Empatico by the numbers graph

How Empatico is measuring the effects of virtual exchanges: Part II

Empatico connects children around the world to build relationships, deepen empathy, and bring learning to life

Extensive research confirms that empathizing and communicating effectively with others and establishing and maintaining positive relationships are universal social and emotional competencies that support academic, professional, and interpersonal success. Yet humans tend to have notably less empathy for those they perceive to be dissimilar to themselves – a pattern known as the intergroup empathy gap (1). Empatico seeks to narrow this gap by offering innovative educational tools that help young learners in diverse contexts develop critical social skills as they discover how their peers around the world live.  

Results from our recent evaluation study suggest Empatico can help narrow the “intergroup empathy gap.” Students were more likely to practice empathy and recognize similarities with peers from different communities.

Participating in at least three Empatico exchanges resulted in students becoming: 

  • 19.8% more likely to practice empathy (perspective-taking) and
  • 15.1% more likely to feel they have “a lot in common” with children from other countries (2), relative to what would have been expected in the matched comparison group (3)

These initial findings suggest that Empatico is a valuable teaching and learning tool that can improve student’s perceptions about peers from other places and backgrounds and increase empathy. Empatico activities are specifically designed to emphasize SEL skills and relationship building by highlighting similarities and fostering empathy. Students are constantly reminded to look for commonalities and appreciate the different perspectives they discover when they connect and collaborate with peers in their partner classroom. As students encounter differences, their teachers are equipped to guide them through practices of perspective taking and “seeing the world through their partner’s eyes.” Such experiences help young learners build self-awareness and begin to recognize that a range of factors might influence their own and others’ perceptions about the world. Given this design focus, it is no surprise that our most significant results are related to empathy and perceiving similarities with peers from other places.

Research Design 

This is the first study, to our knowledge, to investigate the effects of virtual exchanges on empathy in young students. We teamed up with researchers from Stanford University and designed a quasi-experimental study that compared students who participated in a series of Empatico exchanges to those who did not (4, 5) with 498 students in total. Both groups were surveyed twice: once at the beginning of the evaluation period and again after the students’ final Empatico exchange. By comparing students who participated in Empatico with similar peers who did not and controlling for several factors (6), we are able to better isolate the effect of Empatico on student outcomes (7). This was a follow up to our pilot study in early 2018, which you can learn more about here. Additional study information is available upon request by emailing support@empatico.org.

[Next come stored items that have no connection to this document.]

/-- The presence bitmap of a bin as a record carries it. -/
def presenceBytes (s : State) (b : BayId) (x : Bin) : List Byte :=
  (locRead s (binLoc b x) (presenceOff x) (presenceLen x)).take (ceilDiv (binContribs x) 8)

/-- The release that RLS_OPEN begins: contributors and seed are those of the moment; presence is read again when the record is built. -/
def newRelease (s : State) (h : CmdHdr) (b : BayId) (j : Job) (a : RlsArgs) (x : Bin) (k : KeySlot) : Release where
  h := h
  args := a
  region := a.region
  regionLen := releaseLen j a
  inStore := !stackReady s.bays[b].mem
  attempt := k.attempt
  seed := k.secret
  clo := x.clo
  chi := x.chi
  pres := presenceBytes s b x
  ends := List.replicate (max 1 a.level) a.lo

/-- RLS_OPEN (R226): the region closes and the station collects. -/
def execRlsOpen (h : CmdHdr) (a : RlsArgs) (s : State) : Res :=
  let s0 := begun s (.rlsOpen h a)
  let st := rlsOpenStatus s0 h a
  .next (if st ≠ 0 then complete s0 h st [] else
    match finOpt 16 a.bay, jobOfPart s0 h.part, seedSlot s0 h a.seed with
    | some b, some j, some (_, k) =>
      match presenceBin s0 h b a with
      | some x => modRls (reopenRegion s0 b) b (fun r => { r with state := .collecting, cur := some (newRelease s0 h b j a x k) })
      | none => complete s0 h codeRlsState []
    | _, _, _ => complete s0 h codeRlsBad [])

/-! ## Admission (R227, R228) -/

/-- The job of a release, for its parameters. -/
def releaseJob (s : State) (r : Release) : Option Job :=
  match jobOfPart s r.h.part with
  | some j => if j.job = r.args.job then some j else none
  | none => none

def releaseFmt (s : State) (r : Release) : Nat := match releaseJob s r with
  | some j => j.format.toNat
  | none => 0

/-- Which limb the next tile carries. -/
def releaseLimb (r : Release) : Nat := r.k % max 1 r.args.level

/-- Check 5: ring and element type suit the source. -/
def releaseRingOk (s : State) (r : Release) (h : TileHdr) : Bool :=
  if r.args.source = 1 then h.ring == fmtRing (releaseFmt s r)
  else if r.args.source = 2 then h.ring == 0x40 + releaseLimb r
  else match r.etype with
    | some e => h.etype == e
    | none => true

/-- Where each limb's next tile starts after this one. -/
def releaseEnds (r : Release) (h : TileHdr) : List Nat := r.ends.set (releaseLimb r) (h.sliceOffset + h.count)

/-- Check 6: the tile continues the sequence, and LAST falls on the tile that reaches index_hi. -/
def releaseSeqOk (r : Release) (h : TileHdr) : Bool :=
  h.sliceOffset == r.ends.getD (releaseLimb r) 0 && h.sliceOffset + h.count ≤ r.args.hi &&
  (h.last == (releaseLimb r + 1 == max 1 r.args.level && (releaseEnds r h).all (· == r.args.hi)))

/-- The first check that fails, 0 for none; 7 stands for the high-water mark at LAST of a ring sum. -/
def admitCheck (s : State) (b : BayId) (r : Release) (h : TileHdr) (poisoned : Bool) : Nat :=
  if poisoned then 1
  else if !h.noised then 2
  else if h.job ≠ r.args.job then 3
  else if h.sparse then 4
  else if !releaseRingOk s r h then 5
  else if !releaseSeqOk r h then 6
  else if r.args.source = 1 ∧ h.last ∧ !(match openSeed s b r.args.job with
    | some o => o.slot == r.args.seed && r.args.hi ≤ o.mark
    | none => false) then 7
  else 0

/-- The size of a tile's elements. -/
def tileSize (s : State) (b : BayId) (h : TileHdr) : Nat := (elemSize (modsOf s s.bays[b].owner h.job) h.ring h.etype).getD 8

/-- What an admitted tile becomes (R228). -/
def convertTile (s : State) (b : BayId) (r : Release) (t : Tile) : List Byte :=
  let z := tileSize s b t.hdr
  if r.args.source = 1 then (readElems t.payload 0 z t.hdr.count).flatMap (releaseElem (releaseFmt s r))
  else padTo (z * t.hdr.count) t.payload

/-- Write into the release region. -/
def regionWrite (s : State) (b : BayId) (r : Release) (off : Nat) (bs : List Byte) : State :=
  modMem s b (fun m => if r.inStore then storeWrite m (r.region + off) bs else dramWrite m (r.region + off) bs)

/-- Zero the lines of the region written so far. -/
def regionZero (s : State) (b : BayId) (r : Release) : State :=
  let n := ceilDiv (r.out.length + r.record.length) 64 * 64
  if n = 0 then s else modMem s b (fun m => if r.inStore then storeClear m r.region n else dramZero m r.region n)

/-- The station returns to IDLE; the region stays closed (R226), and a signed release is kept for RLS_RESEND. -/
def releaseIdle (s : State) (b : BayId) (r : Release) : State :=
  modRls s b (fun x => { x with state := .idle, cur := none, closed := some (r.inStore, r.region, r.regionLen),
                                last := if r.record = [] then none else some r })

/-- A refused release completes (Table 08.7). -/
def releaseRefused (s : State) (b : BayId) (r : Release) : State :=
  complete (modRls (releaseIdle s b r) b (fun x => { x with refused := x.refused + 1, lastCode := codeRlsRefused })) r.h codeRlsRefused []

/-- A check fails: RLS_REFUSED names it, the written lines are zeroed, the rest of the stream is discarded. -/
def releaseFail (s : State) (b : BayId) (r : Release) (check : Nat) (last : Bool) : State :=
  let s1 := regionZero (logN s s.bays[b].owner (.st b .rls) codeRlsRefused b.1 check) b r
  let r1 := { r with failed := check, out := [] }
  if last then releaseRefused s1 b r1 else modRls s1 b (fun x => { x with state := .discarding, cur := some r1 })

/-! ## The record (R232, R233) -/

def digest64 (kind : Nat) (b : List Byte) : List Byte := shake256 (byteOf kind :: b) 64

/-- The presence bitmap with every bit below C inverted. -/
def invertBits (c : Nat) (b : List Byte) : List Byte :=
  b.mapIdx (fun i x => x ^^^ byteOf (maskOf 8 ((List.range 8).filter (fun k => 8 * i + k < c))))

/-- The input of the transcript digest (Table 08.9). -/
def transcriptInput (s : State) (b : BayId) (r : Release) : List Byte :=
  match releaseJob s r with
  | none => []
  | some j =>
    let y := s.bays[b]
    let psets := y.lattice.psets.filter (fun p => p.job == j.job && p.ready)
    let sorted := (List.range 65536).filterMap (fun i => if psets = [] then none else psets.find? (fun p => p.id == i))
    let keys := y.lattice.keys.toList.filterMap id
    leBytes 8 j.format.toNat ++ padTo 32 j.mask.raw ++ padTo 64 j.moduliDigest ++
    (match y.noise.recs.find? (fun n => n.job == j.job) with
     | some n => n.digest
     | none => Config.noRecordDigest) ++
    padTo 64 (if j.mask.mode = 0 then [] else (lookup r.args.round j.graphDigest).getD []) ++
    sorted.flatMap (·.digest) ++
    (keys.filter (fun k => !k.checking && psets.any (fun p => p.id == k.paramSet))).flatMap (·.digest) ++
    padTo 64 (match runningImage s y.owner with
      | some i => i.digest
      | none => [])

/-- The commitment to a seed (R219). -/
def seedCommit (job round : W32) (attempt : Nat) (seed : List Byte) : List Byte := digest64 3 (jobRound job round ++ leBytes 4 attempt ++ seed)

/-- j, r, contrib_lo, contrib_hi. -/
def accessionInput (r : Release) : List Byte := jobRound r.args.job r.args.round ++ leBytes 4 r.clo ++ leBytes 4 r.chi

def resultDigest (r : Release) : List Byte := digest64 7 r.out

/-- The signed bytes before prev_record (Table 08.8). -/
def recordHead (s : State) (b : BayId) (r : Release) : List Byte :=
  let c := r.chi - r.clo
  let present := ((List.range c).filter (bitIn r.pres)).length
  [1, byteOf r.args.source, byteOf (match releaseJob s r with
      | some j => if r.args.source = 1 then fmtOut j.format.toNat else 0
      | none => 0),
   byteOf (match issuer r.h with
      | some p => b2n (getPart s p).conf
      | none => 0)] ++
  jobRound r.args.job r.args.round ++ leBytes 2 r.attempt ++ [byteOf r.h.part.1, byteOf b.1] ++ leBytes 8 (now s).toNat ++
  leBytes 8 r.args.lo ++ leBytes 8 r.args.hi ++ leBytes 4 present ++ leBytes 4 (c - present) ++ leBytes 8 r.out.length ++
  [byteOf r.args.level] ++ List.replicate 7 0 ++ deviceId ++ resultDigest r ++ digest64 4 (accessionInput r ++ r.pres) ++
  digest64 5 (accessionInput r ++ invertBits c r.pres) ++ digest64 6 (transcriptInput s b r) ++
  seedCommit r.args.job r.args.round r.attempt r.seed

/-- The release with the presence bitmap that its presence bin holds now (Table 08.8); a bin that is gone leaves what was read last. -/
def withPresence (s : State) (b : BayId) (r : Release) : Release :=
  match presenceBin s r.h b r.args with
  | some x => { r with pres := presenceBytes s b x }
  | none => r

/-- LAST is admitted: the record is built, its signature's draws and the signing are asked for (R229). -/
def releaseSigning (s : State) (b : BayId) (r0 : Release) : State :=
  let r := withPresence s b r0
  let s1 := modRls s b (fun x => { x with state := .signing, cur := some { r with record := recordHead s b r } })
  let s2 := { s1 with rot := { s1.rot with signQ := s1.rot.signQ ++ [(r.h.part, b)] } }
  match drbgAsk s2 r.h.part [64, 64] (.sign b) with
  | (some x, s3) => modCur s3 b (fun r => { r with rand := some x })
  | (none, s3) => s3

/-! ## Taking a tile -/

/-- The causes that the Release station finds beside those of the port: non-canonical elements, a payload beyond the count. -/
def releaseCauses (s : State) (b : BayId) (t : Tile) : List Nat :=
  if !readsPayload s (.bay b .rls) t then [] else
    (match ringOf (modsOf s s.bays[b].owner t.hdr.job) t.hdr.ring with
     | some r => if canonicalOk r t then [] else [codeNonCanonical]
     | none => []) ++ (if payloadShapeOk (tileSize s b t.hdr) t then [] else [codeMisfit])

/-- One tile of the stream reaches the release. -/
def releaseTile (s : State) (b : BayId) (r : Release) (t : Tile) (poisoned : Bool) : State :=
  if s.bays[b].release.state = .discarding then (if t.hdr.last then releaseRefused s b r else s)
  else
    let check := admitCheck s b r t.hdr poisoned
    if check ≠ 0 then releaseFail s b r check t.hdr.last
    else
      let bytes := convertTile s b r t
      let r1 := { r with ends := releaseEnds r t.hdr, k := r.k + 1, etype := some t.hdr.etype, tiles := r.tiles + 1, out := r.out ++ bytes }
      let s1 := regionWrite (modCur s b (fun _ => r1)) b r r.out.length bytes
      if t.hdr.last then releaseSigning s1 b r1 else s1

/-- Does the station take tiles: is it COLLECTING or DISCARDING? -/
def releaseTakes (s : State) (b : BayId) : Bool := s.bays[b].release.state == .collecting || s.bays[b].release.state == .discarding

/-- Take the head token of a port; under ABORT or a fence it reaches the release as a poisoned tile, and as no tile of an output
is dropped no entry is written for that (R73). -/
def releaseTake (s : State) (b : BayId) (port : PortId) (stop : Option Nat) : State :=
  let st : StationRef := .bay b .rls
  match (getIn s st port).held.head? with
  | none => s
  | some tok =>
    let cs := tileCauses s st port tok.tile (releaseCauses s b tok.tile ++ stop.toList)
    match takeTok (logCauses s st port tok.tile (cs.1.filter (fun c => some c != stop))) st port with
    | none => s
    | some (_, s1) =>
      let s2 := match s1.bays[b].release.cur with
        | some r => if releaseTakes s1 b then releaseTile s1 b r tok.tile cs.2.isSome else s1
        | none => s1
      if stop.isSome then returnSlot s2 st port tok.slot else startFiring s2 st [(port, tok)] []

/-- RELEASE_ADMIT (R227), in the port's turn (R66). -/
def execReleaseAdmit (b : BayId) (port : PortId) (s : State) : Res :=
  let ready := heldPorts s (.bay b .rls)
  .next (if mayFire s (.bay b .rls) && releaseTakes s b && ready.contains port && inTurn s (.bay b .rls) port ready then
      releaseTake (noteTurn s (.bay b .rls) port ready) b port none
    else s)

/-! ## Signing and emission (R229 to R231) -/

/-- The messages of a WRD sink: data in pieces of at most 524,288 B, then the record (R230). -/
def releaseMsgs (r : Release) (off : Nat) : List (Nat × List Byte) :=
  (chunks 524288 r.out).mapIdx (fun i c => (off + 524288 * i, c)) ++ [(off + ceilDiv r.out.length 64 * 64, r.record)]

1: Cikara, M., Bruneau, E. G., & Saxe, R. R. (2011). Us and them: Intergroup failures of empathy. Current Directions in Psychological Science, 20(3), 149-153.; Riess, H. (2018).
2: Percentages refer to treatment effects, using a linear regression model controlling for several factors.
3: The treatment effects for the remaining five outcomes were positive, but not statistically significant. Future research with a larger sample size might yield more precise and thus conclusive evidence on these outcomes.
4: Teachers who were part of the treatment group were also doing an Empatico “teaching fellowship.” The main factors associated with a teaching fellowship that are different from other Empatico teachers are that Fellows received compensation and encouragement from Empatico staff to complete the exchanges. Given that all research participants would also have to receive both compensation and encouragement to complete the study, it seems these factors are similar across the Fellowship model and any potential research study.
5: The comparison group was created in two ways: First, educators who taught 2+ classes surveyed two of their classes– one class that participated in Empatico and another class that did not participate. Second, educators who only taught one class nominated another classroom in their school that was of similar age range as their own, but that did not participate in Empatico.
6: We controlled for: classroom effects (standard errors clustered at the classroom level), effects over time (i.e., use of the pre- and post-tests), and individual student effects (e.g., languages spoken, whether they had siblings, etc.).
7: Note that this design assumes that assignment of students to the “treatment” or “comparison” group was quasi-random, given that most students are randomly assigned to a particular classroom at the start of the school year. Post-hoc analyses revealed there were no significant differences in baseline covariates between the treatment and comparison groups. This supports the claim that assignment of students to each group is “as good as random.”